-- ==== Sys2Proof/Laws/Ops.lean ====
section
/-! SUPPORT. The laws of the memory operations and of raising a condition. -/
namespace Sys2Proof.Machine

/-! ## One byte of memory -/

@[simp] theorem Memory.read_nil (a : Nat) : Memory.read [] a = Memory.unwritten := rfl

theorem Memory.read_cons (x : Nat) (v : Byte) (m : Memory) (a : Nat) :
    Memory.read ((x, v) :: m) a = if x = a then v else Memory.read m a := rfl

/-- An address below every listed one reads as unwritten. -/
theorem Memory.read_of_lt_all {m : Memory} {a : Nat} (h : ∀ c ∈ m, a < c.1) :
    Memory.read m a = Memory.unwritten := by
  induction m with
  | nil => rfl
  | cons c m ih =>
    have hc : c.1 ≠ a := by have := h c (by simp); omega
    simp only [Memory.read, hc, if_false]
    exact ih fun d hd => h d (by simp [hd])

theorem Memory.rising_cons {c : Host.Cell} {m : Memory} :
    Memory.rising (c :: m) = true ↔ (∀ d ∈ m, c.1 < d.1) ∧ Memory.rising m = true := by
  simp [Memory.rising]

theorem Memory.wf_iff {m : Memory} :
    Memory.wf m = true ↔ Memory.rising m = true ∧ ∀ c ∈ m, c.2 ≠ Memory.unwritten := by
  simp [Memory.wf]

theorem Memory.inSpace_iff {m : Memory} :
    Memory.inSpace m = true ↔ ∀ c ∈ m, c.1 < Config.addrSpace := by
  simp [Memory.inSpace]

/-- A write lists no cell but the old ones and the written one. -/
theorem Memory.mem_write {m : Memory} {a : Nat} {v : Byte} {c : Host.Cell}
    (h : c ∈ Memory.write m a v) : c ∈ m ∨ (c = (a, v) ∧ v ≠ Memory.unwritten) := by
  induction m with
  | nil =>
    by_cases hv : v = Memory.unwritten
    · simp [Memory.write, hv] at h
    · simp only [Memory.write, hv, if_false, List.mem_singleton] at h
      exact .inr ⟨h, hv⟩
  | cons d m ih =>
    unfold Memory.write at h
    split_ifs at h with h1 hv h2 hv
    · exact .inl h
    · rcases List.mem_cons.1 h with h | h
      · exact .inr ⟨h, hv⟩
      · exact .inl h
    · exact .inl (List.mem_cons_of_mem _ h)
    · rcases List.mem_cons.1 h with h | h
      · exact .inr ⟨h, hv⟩
      · exact .inl (List.mem_cons_of_mem _ h)
    · rcases List.mem_cons.1 h with h | h
      · exact .inl (by simp [h])
      · rcases ih h with h | h
        · exact .inl (List.mem_cons_of_mem _ h)
        · exact .inr h

theorem Memory.write_rising {m : Memory} (a : Nat) (v : Byte) (h : Memory.rising m = true) :
    Memory.rising (Memory.write m a v) = true := by
  induction m with
  | nil => by_cases hv : v = Memory.unwritten <;> simp [Memory.write, Memory.rising, hv]
  | cons d m ih =>
    obtain ⟨hd, hm⟩ := Memory.rising_cons.1 h
    unfold Memory.write
    split_ifs with h1 hv h2 hv
    · exact h
    · refine Memory.rising_cons.2 ⟨fun e he => ?_, h⟩
      rcases List.mem_cons.1 he with rfl | he
      · exact h1
      · exact Nat.lt_trans h1 (hd e he)
    · exact hm
    · exact Memory.rising_cons.2 ⟨fun e he => by have := hd e he; simp only; omega, hm⟩
    · refine Memory.rising_cons.2 ⟨fun e he => ?_, ih hm⟩
      rcases Memory.mem_write he with he | ⟨rfl, -⟩
      · exact hd e he
      · simp only; omega

/-- Every write keeps the canonical form. -/
theorem Memory.write_wf {m : Memory} (a : Nat) (v : Byte) (h : Memory.wf m = true) :
    Memory.wf (Memory.write m a v) = true := by
  obtain ⟨hr, hn⟩ := Memory.wf_iff.1 h
  refine Memory.wf_iff.2 ⟨Memory.write_rising a v hr, fun c hc => ?_⟩
  rcases Memory.mem_write hc with hc | ⟨rfl, hv⟩
  · exact hn c hc
  · exact hv

theorem Memory.write_inSpace {m : Memory} {a : Nat} (v : Byte) (ha : a < Config.addrSpace)
    (h : Memory.inSpace m = true) : Memory.inSpace (Memory.write m a v) = true := by
  refine Memory.inSpace_iff.2 fun c hc => ?_
  rcases Memory.mem_write hc with hc | ⟨rfl, -⟩
  · exact Memory.inSpace_iff.1 h c hc
  · exact ha

/-- "a read returns the last value written" (20_memory.md R59), and a write changes no other byte
(R52). This holds of every list of cells whose addresses rise. -/
theorem Memory.read_write_of_rising {m : Memory} (h : Memory.rising m = true) (a b : Nat) (v : Byte) :
    (Memory.write m a v).read b = if a = b then v else m.read b := by
  induction m with
  | nil =>
    by_cases hv : v = Memory.unwritten <;> by_cases hab : a = b <;>
      simp [Memory.write, Memory.read, hv, hab]
  | cons d m ih =>
    obtain ⟨x, w⟩ := d
    obtain ⟨hd, hm⟩ := Memory.rising_cons.1 h
    rcases Nat.lt_trichotomy a x with hlt | rfl | hgt
    · have hx : x ≠ a := by omega
      have hread : Memory.read m a = Memory.unwritten :=
        Memory.read_of_lt_all fun c hc => Nat.lt_trans hlt (hd c hc)
      by_cases hv : v = Memory.unwritten <;> by_cases hab : a = b
      · subst hab; simp [Memory.write, hlt, hv, Memory.read, hx, hread]
      · simp [Memory.write, hlt, hv, hab]
      · subst hab; simp [Memory.write, hlt, hv, Memory.read]
      · simp [Memory.write, hlt, hv, Memory.read, hab]
    · have hread : Memory.read m a = Memory.unwritten := Memory.read_of_lt_all hd
      by_cases hv : v = Memory.unwritten <;> by_cases hab : a = b
      · subst hab; simp [Memory.write, hv, hread]
      · simp [Memory.write, hv, Memory.read, hab]
      · subst hab; simp [Memory.write, hv, Memory.read]
      · simp [Memory.write, hv, Memory.read, hab]
    · have h1 : ¬ a < x := by omega
      have h2 : a ≠ x := by omega
      by_cases hxb : x = b
      · subst hxb
        simp [Memory.write, h1, h2, Memory.read]
      · simp [Memory.write, h1, h2, Memory.read, hxb, ih hm]

theorem Memory.rising_of_wf {m : Memory} (h : Memory.wf m = true) : Memory.rising m = true :=
  (Memory.wf_iff.1 h).1

/-! ## `MemRead` and `MemWrite` -/

@[simp] theorem memRead_length (m : Memory) (addr n : Nat) : (memRead m addr n).length = n := by
  simp [memRead]

theorem memRead_getD (m : Memory) (addr n k : Nat) (h : k < n) :
    (memRead m addr n).getD k 0 = m.read (addr + k) := by
  simp [memRead, h]

@[simp] theorem memWrite_nil (m : Memory) (addr : Nat) : memWrite m addr [] = m := rfl

theorem memWrite_cons (m : Memory) (addr : Nat) (b : Byte) (bs : List Byte) :
    memWrite m addr (b :: bs) = memWrite (m.write addr b) (addr + 1) bs := rfl

/-- `MemWrite` keeps the canonical form. -/
theorem memWrite_wf {m : Memory} (addr : Nat) (v : List Byte) (h : m.wf = true) :
    (memWrite m addr v).wf = true := by
  induction v generalizing m addr with
  | nil => exact h
  | cons b bs ih => exact ih _ (Memory.write_wf addr b h)

/-- `MemWrite` inside the address space lists only addresses that exist. -/
theorem memWrite_inSpace {m : Memory} {addr : Nat} {v : List Byte}
    (hv : addr + v.length ≤ Config.addrSpace) (h : m.inSpace = true) :
    (memWrite m addr v).inSpace = true := by
  induction v generalizing m addr with
  | nil => exact h
  | cons b bs ih =>
    rw [List.length_cons] at hv
    exact ih (by omega) (Memory.write_inSpace b (by omega) h)

/-- Every byte after a `MemWrite`: the written ones and all others (20_memory.md R52). -/
theorem memWrite_read {m : Memory} (h : m.wf = true) (addr : Nat) (v : List Byte) (a : Nat) :
    (memWrite m addr v).read a =
      if addr ≤ a ∧ a < addr + v.length then v.getD (a - addr) 0 else m.read a := by
  induction v generalizing m addr with
  | nil =>
    have : ¬ (addr ≤ a ∧ a < addr + 0) := by omega
    simp only [memWrite_nil, List.length_nil, this, if_false]
  | cons b bs ih =>
    rw [memWrite_cons, ih (Memory.write_wf addr b h),
      Memory.read_write_of_rising (Memory.rising_of_wf h), List.length_cons]
    by_cases ha : addr = a
    · subst ha
      have h1 : ¬ (addr + 1 ≤ addr ∧ addr < addr + 1 + bs.length) := by omega
      have h2 : addr ≤ addr ∧ addr < addr + (bs.length + 1) := by omega
      simp only [h1, h2, if_true, if_false, and_self, Nat.sub_self, List.getD_cons_zero]
    · by_cases hin : addr + 1 ≤ a ∧ a < addr + 1 + bs.length
      · have h2 : addr ≤ a ∧ a < addr + (bs.length + 1) := by omega
        have h3 : a - addr = (a - (addr + 1)) + 1 := by omega
        rw [if_pos hin, if_pos h2, h3, List.getD_cons_succ]
      · have h2 : ¬ (addr ≤ a ∧ a < addr + (bs.length + 1)) := by omega
        rw [if_neg hin, if_neg ha, if_neg h2]

/-! ## Conditions -/

/-- Raising a condition: the status byte is answered and nothing else changes
(60_exceptions.md R225, R226). -/
theorem raise_eq (c : Condition) (s : State) :
    raise c s = .next { s with outbox := s.outbox ++ [[Condition.code c]] } := rfl

/-- Raising a condition always gives a next state, and says which. -/
theorem raise_next {c : Condition} {s t : State} (h : raise c s = .next t) :
    t = s.respond (.condition c) := by
  cases h; rfl

end Sys2Proof.Machine
end

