/-- Bit 0 of a double is bit 7 of the byte, which the shift drops and the polynomial brings back. -/
theorem dbl_getLsbD_zero (a : Byte) : (dbl a).getLsbD 0 = a.getLsbD 7 := by
  cases h : a.getLsbD 7
  case false => simp [dbl_of_not_bit7 h]
  case true => simp [dbl_of_bit7 h]

theorem eq_zero_of_dbl_eq_zero {a : Byte} (h : dbl a = 0) : a = 0 := by
  have hbit : a.getLsbD 7 = false := by rw [← dbl_getLsbD_zero, h]; rfl
  have hshift : a <<< 1 = 0 := by rw [← dbl_of_not_bit7 hbit, h]
  have hlow : a.toNat < 2 ^ (8 - 1) :=
    BitVec.toNat_lt_of_msb_false (a.msb_eq_getLsbD_last.trans hbit)
  bv_omega

theorem dbl_injective : Function.Injective dbl := fun a b h =>
  BitVec.xor_eq_zero_iff.1 (eq_zero_of_dbl_eq_zero (by rw [dbl_xor, h, BitVec.xor_self]; rfl))

/-! ## The statements -/

/-- Settles O21: transposing, rotating each row by its offset and transposing back is the row shift
on blocks, whose formula is read at row `r` and column `c`. -/
theorem rowShiftThroughScratchHasItsNetEffect :
    Obligations.RowShiftThroughScratchHasItsNetEffect := by
  unfold Obligations.RowShiftThroughScratchHasItsNetEffect
  exact ⟨fun d => ⟨d.rowShift_encryptOffsets_s, d.rowShift_decryptOffsets_s⟩,
    fun s r c => ⟨shiftRows_rowColumn s r c, invShiftRows_rowColumn s r c⟩⟩

/-- Settles O25: both readings of the reduction are decided by bit 7, and a linear map of the bytes
whose kernel is `0x00` is a bijection. -/
theorem doublingIsTheSourceFormulaAndIsLinear :
    Obligations.DoublingIsTheSourceFormulaAndIsLinear := by
  unfold Obligations.DoublingIsTheSourceFormulaAndIsLinear
  exact ⟨dbl_eq_sourceFormula, dbl_xor, Finite.injective_iff_bijective.1 dbl_injective, by decide⟩

end Sys2Proof.Machine
end

section
/-! `EncryptBuffer` as a function on byte sequences (44_buffer_api.md R202, R204): a string of blocks,
each of which is encrypted from its own sixteen bytes of the message, with zero bytes past its end. -/
namespace Sys2Proof.Machine

/-! ## Strings of blocks -/

/-- The bytes of the blocks `out 0`, ..., `out (n - 1)`, one after the other. -/
def blockString (out : Nat → Block) (n : Nat) : List Byte :=
  (List.range n).flatMap fun b => (out b).toList

theorem blockString_one (out : Nat → Block) : blockString out 1 = (out 0).toList :=
  List.append_nil _

theorem blockString_add (out : Nat → Block) (n k : Nat) :
    blockString out (n + k) = blockString out n ++ blockString (fun b => out (n + b)) k := by
  simp only [blockString, List.range_add, List.flatMap_append, List.flatMap_map]

theorem blockString_succ (out : Nat → Block) (n : Nat) :
    blockString out (n + 1) = blockString out n ++ (out n).toList := by
  rw [blockString_add, blockString_one, Nat.add_zero]

@[simp] theorem blockString_length (out : Nat → Block) (n : Nat) :
    (blockString out n).length = 16 * n := by
  induction n with
  | zero => rfl
  | succ n ih => rw [blockString_succ, List.length_append, ih, Vector.length_toList, Nat.mul_succ]

theorem blockString_congr {out out' : Nat → Block} {n : Nat} (h : ∀ b < n, out b = out' b) :
    blockString out n = blockString out' n := by
  induction n with
  | zero => rfl
  | succ n ih =>
    rw [blockString_succ, blockString_succ, ih fun b hb => h b (by omega), h n (by omega)]

/-- Byte `k` of block `b` stands at `16 b + k`. -/
theorem blockString_getD (out : Nat → Block) {n b k : Nat} (hb : b < n) (hk : k < 16) :
    (blockString out n).getD (16 * b + k) 0 = (out b)[k] := by
  obtain ⟨r, rfl⟩ := Nat.exists_eq_add_of_lt hb
  have hfirst : 16 * b + k < (blockString out (b + 1)).length := by
    rw [blockString_length]; omega
  rw [Nat.add_right_comm, blockString_add, List.getD_append _ _ _ _ hfirst, blockString_succ,
    List.getD_append_right _ _ _ _ (by simp), blockString_length, Nat.add_sub_cancel_left,
    List.getD_eq_getElem _ _ (by simpa using hk), Vector.getElem_toList]

/-! ## The blocks of a message -/

/-- Zero bytes at the end of a string read as what stands past it. -/
theorem getD_append_zeros (l : List Byte) (n k : Nat) : (l ++ zeros n).getD k 0 = l.getD k 0 := by
  by_cases hk : k < l.length
  · exact List.getD_append _ _ _ _ hk
  · have hle : l.length ≤ k := Nat.le_of_not_lt hk
    rw [List.getD_append_right _ _ _ _ hle, List.getD_eq_default _ _ hle, zeros,
      List.getD_eq_getElem?_getD, List.getElem?_getD_replicate_default_eq]

/-- Byte `k` of block `b` is byte `16 b + k` of the message, and zero past its end
(44_buffer_api.md R202, R204). -/
theorem paddedBlock_getElem (m : List Byte) (b k : Nat) (hk : k < 16) :
    (paddedBlock m b)[k] = m.getD (16 * b + k) 0 := by
  rw [paddedBlock, blockOfBytes_getElem _ _ hk, Config.padMode, padTail, getD_append_zeros]
  simp only [List.getD_eq_getElem?_getD, List.getElem?_take_of_lt hk, List.getElem?_drop]

theorem paddedBlock_append_zeros (m : List Byte) (n b : Nat) :
    paddedBlock (m ++ zeros n) b = paddedBlock m b := by
  ext1 k hk
  rw [paddedBlock_getElem _ _ _ hk, paddedBlock_getElem _ _ _ hk, getD_append_zeros]

/-- A block that lies in the first part of a message. -/
theorem paddedBlock_append_left {m : List Byte} {b : Nat} (h : 16 * (b + 1) ≤ m.length)
    (m' : List Byte) : paddedBlock (m ++ m') b = paddedBlock m b := by
  ext1 k hk
  rw [paddedBlock_getElem _ _ _ hk, paddedBlock_getElem _ _ _ hk,
    List.getD_append _ _ _ _ (by omega)]

/-- A block past a first part of `n` whole blocks. -/
theorem paddedBlock_append_right {m : List Byte} {n : Nat} (h : m.length = 16 * n)
    (m' : List Byte) (b : Nat) : paddedBlock (m ++ m') (n + b) = paddedBlock m' b := by
  ext1 k hk
  have hoffset : 16 * (n + b) + k - m.length = 16 * b + k := by omega
  rw [paddedBlock_getElem _ _ _ hk, paddedBlock_getElem _ _ _ hk,
    List.getD_append_right _ _ _ _ (by omega), hoffset]

theorem paddedBlock_toList (blk : Block) : paddedBlock blk.toList 0 = blk := by
  ext1 k hk
  rw [paddedBlock_getElem _ _ _ hk, Nat.mul_zero, Nat.zero_add,
    List.getD_eq_getElem _ _ (by simpa using hk), Vector.getElem_toList]

/-! ## `EncryptBuffer` -/

theorem encryptBuffer_eq (w : List Byte) (nr : Nat) (m : List Byte) :
    encryptBuffer w nr m =
      blockString (fun b => encryptBlock w nr (paddedBlock m b)) ((m.length + 15) / 16) := rfl

@[simp] theorem encryptBuffer_length (w : List Byte) (nr : Nat) (m : List Byte) :
    (encryptBuffer w nr m).length = encryptedLength m.length := by
  rw [encryptBuffer_eq, blockString_length, encryptedLength]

__What to work on__
Each line that contains "Config" is to be copied from the listing above.

__Solution for this exercise__
    Memory.inSpace m = true ↔ ∀ c ∈ m, c.1 < Config.addrSpace := by
theorem Memory.write_inSpace {m : Memory} {a : Nat} (v : Byte) (ha : a < Config.addrSpace)
    (hv : addr + v.length ≤ Config.addrSpace) (h : m.inSpace = true) :
  rw [paddedBlock, blockOfBytes_getElem _ _ hk, Config.padMode, padTail, getD_append_zeros]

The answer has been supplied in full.